About this task: What is needed here is an exact repetition of the records below, beginning at the line that has "def endedWith (code" and stopping after the line that has "def reservedBits : Reg → Word".

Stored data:
-- ==== Sys2Proof/Certificates/Slice0/Obligations.lean ====
section
/-! DEFINITION. The statements for the provers. Each docstring names the rule of spec/ it formalises.
A statement that gives a next state as `{ s with … }` is its own frame: every field not named is
unchanged. The block has no memory (R80), so a frame has no memory part. -/

namespace Sys2Proof.Statements

open Sys2Proof.Machine

/-- `s` after an error with the cause `c` is recorded: CAUSE keeps an earlier one, ERR is set (R303). -/
def withError (c : CauseReg) (s : State) : State :=
  { s with
    cause := if s.status.err then s.cause else c
    status := ⟨s.status.done, true, s.status.aborted⟩ }

/-- `s` after its command has ended: BUSY = 0 and DONE = 1 (R307). -/
def ended (s : State) : State :=
  { s with running := none, status := ⟨true, s.status.err, s.status.aborted⟩ }

/-- `s` after command `i` has ended with the error `code` (R302): OP its opcode, ACC and OFFSET 0. -/
def endedWith (code : Cause) (i : Instr) (s : State) : State :=
  ended (withError ⟨code, (encode i).extractLsb' 0 4, false, 0#8⟩ s)

/-- `s` when the next turn is the host's, making the access `a`, with `rest` to follow. -/
def hostTurn (a : Access) (rest : List Turn) (s : State) : State :=
  { s with schedule := .host a :: rest }

/-- A 32-bit write of `v` at the offset `off`. -/
def write32 (off : Byte) (v : Word) : Access := .write off 32 v

/-- The register map of R82: fifteen offsets and their registers. -/
def registerMap : List (Byte × Reg) :=
  [(0x00#8, .id), (0x04#8, .cmd), (0x08#8, .status), (0x0C#8, .cause), (0x10#8, .irqEn), (0x14#8, .tc),
    (0x18#8, .rate), (0x1C#8, .srate), (0x20#8, .amp), (0x24#8, .span), (0x28#8, .frames),
    (0x2C#8, .enc), (0x30#8, .word0), (0x34#8, .word1), (0x38#8, .word2)]

/-- The reserved bits of each register: those outside the fields of R36 to R43 and R46 to R48, and bits
31:4 of CMD (R110). ID is a constant and has none (R44). -/
def reservedBits : Reg → Word
  | .id | .srate | .span | .frames | .word0 | .word1 => 0x00000000#32
  | .cmd | .status => 0xFFFFFFF0#32
  | .cause => 0xFF00FE00#32
  | .irqEn => 0xFFFFFFF1#32
  | .tc => 0xE0C0C0E0#32
  | .rate => 0xFFFFFFFC#32
  | .amp => 0xFFFF8000#32
  | .enc => 0x7FF00000#32
  | .word2 => 0xFFFF0000#32

/-- The codes of R301. -/
def causeNumber : Cause → Nat
  | .none => 0
  | .illegalCmd => 1
  | .busy => 2
  | .tcRange => 3
  | .srateZero => 4
  | .spanShort => 5
  | .phaseRange => 6
  | .badAccess => 7

/-- The selectors of R115. -/
def rateNumber : RateType → Nat
  | .fps24 => 0
  | .fps25 => 1
  | .fps2997 => 2
  | .fps30 => 3

/-- The registers a host may not write while BUSY = 1 (R54, R93). -/
def guarded : List Reg :=
  [.tc, .rate, .srate, .amp, .span, .frames, .enc, .word0, .word1, .word2]

/-- One advance at rate `r` (R161). -/
def tick (r : RateType) (t : Timecode) : Timecode := advance t r

/-- The timecode 00:00:00:00. -/
def midnight : Timecode := ⟨0, 0, 0, 0⟩

/-- The frames of a day: 24 × 86400, 25 × 86400 and 30 × 86400, and at the drop-frame rate 2,592,000
less 2 for each of 54 minutes an hour (R165, R166). -/
def framesPerDay : RateType → Nat
  | .fps24 => 2073600
  | .fps25 => 2160000
  | .fps2997 => 2589408
  | .fps30 => 2592000

/-- The phase before frame `i` of a segment that starts with PHASE = 0 (R229). -/
def segmentPhase (sr : Nat) (r : RateType) (i : Nat) : Nat :=
  (fun a => phaseAfter a sr r)^[i] 0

Your solution:
def endedWith (code : Cause) (i : Instr) (s : State) : State :=
  ended (withError ⟨code, (encode i).extractLsb' 0 4, false, 0#8⟩ s)

/-- `s` when the next turn is the host's, making the access `a`, with `rest` to follow. -/
def hostTurn (a : Access) (rest : List Turn) (s : State) : State :=
  { s with schedule := .host a :: rest }

/-- A 32-bit write of `v` at the offset `off`. -/
def write32 (off : Byte) (v : Word) : Access := .write off 32 v

/-- The register map of R82: fifteen offsets and their registers. -/
def registerMap : List (Byte × Reg) :=
  [(0x00#8, .id), (0x04#8, .cmd), (0x08#8, .status), (0x0C#8, .cause), (0x10#8, .irqEn), (0x14#8, .tc),
    (0x18#8, .rate), (0x1C#8, .srate), (0x20#8, .amp), (0x24#8, .span), (0x28#8, .frames),
    (0x2C#8, .enc), (0x30#8, .word0), (0x34#8, .word1), (0x38#8, .word2)]

/-- The reserved bits of each register: those outside the fields of R36 to R43 and R46 to R48, and bits
31:4 of CMD (R110). ID is a constant and has none (R44). -/
def reservedBits : Reg → Word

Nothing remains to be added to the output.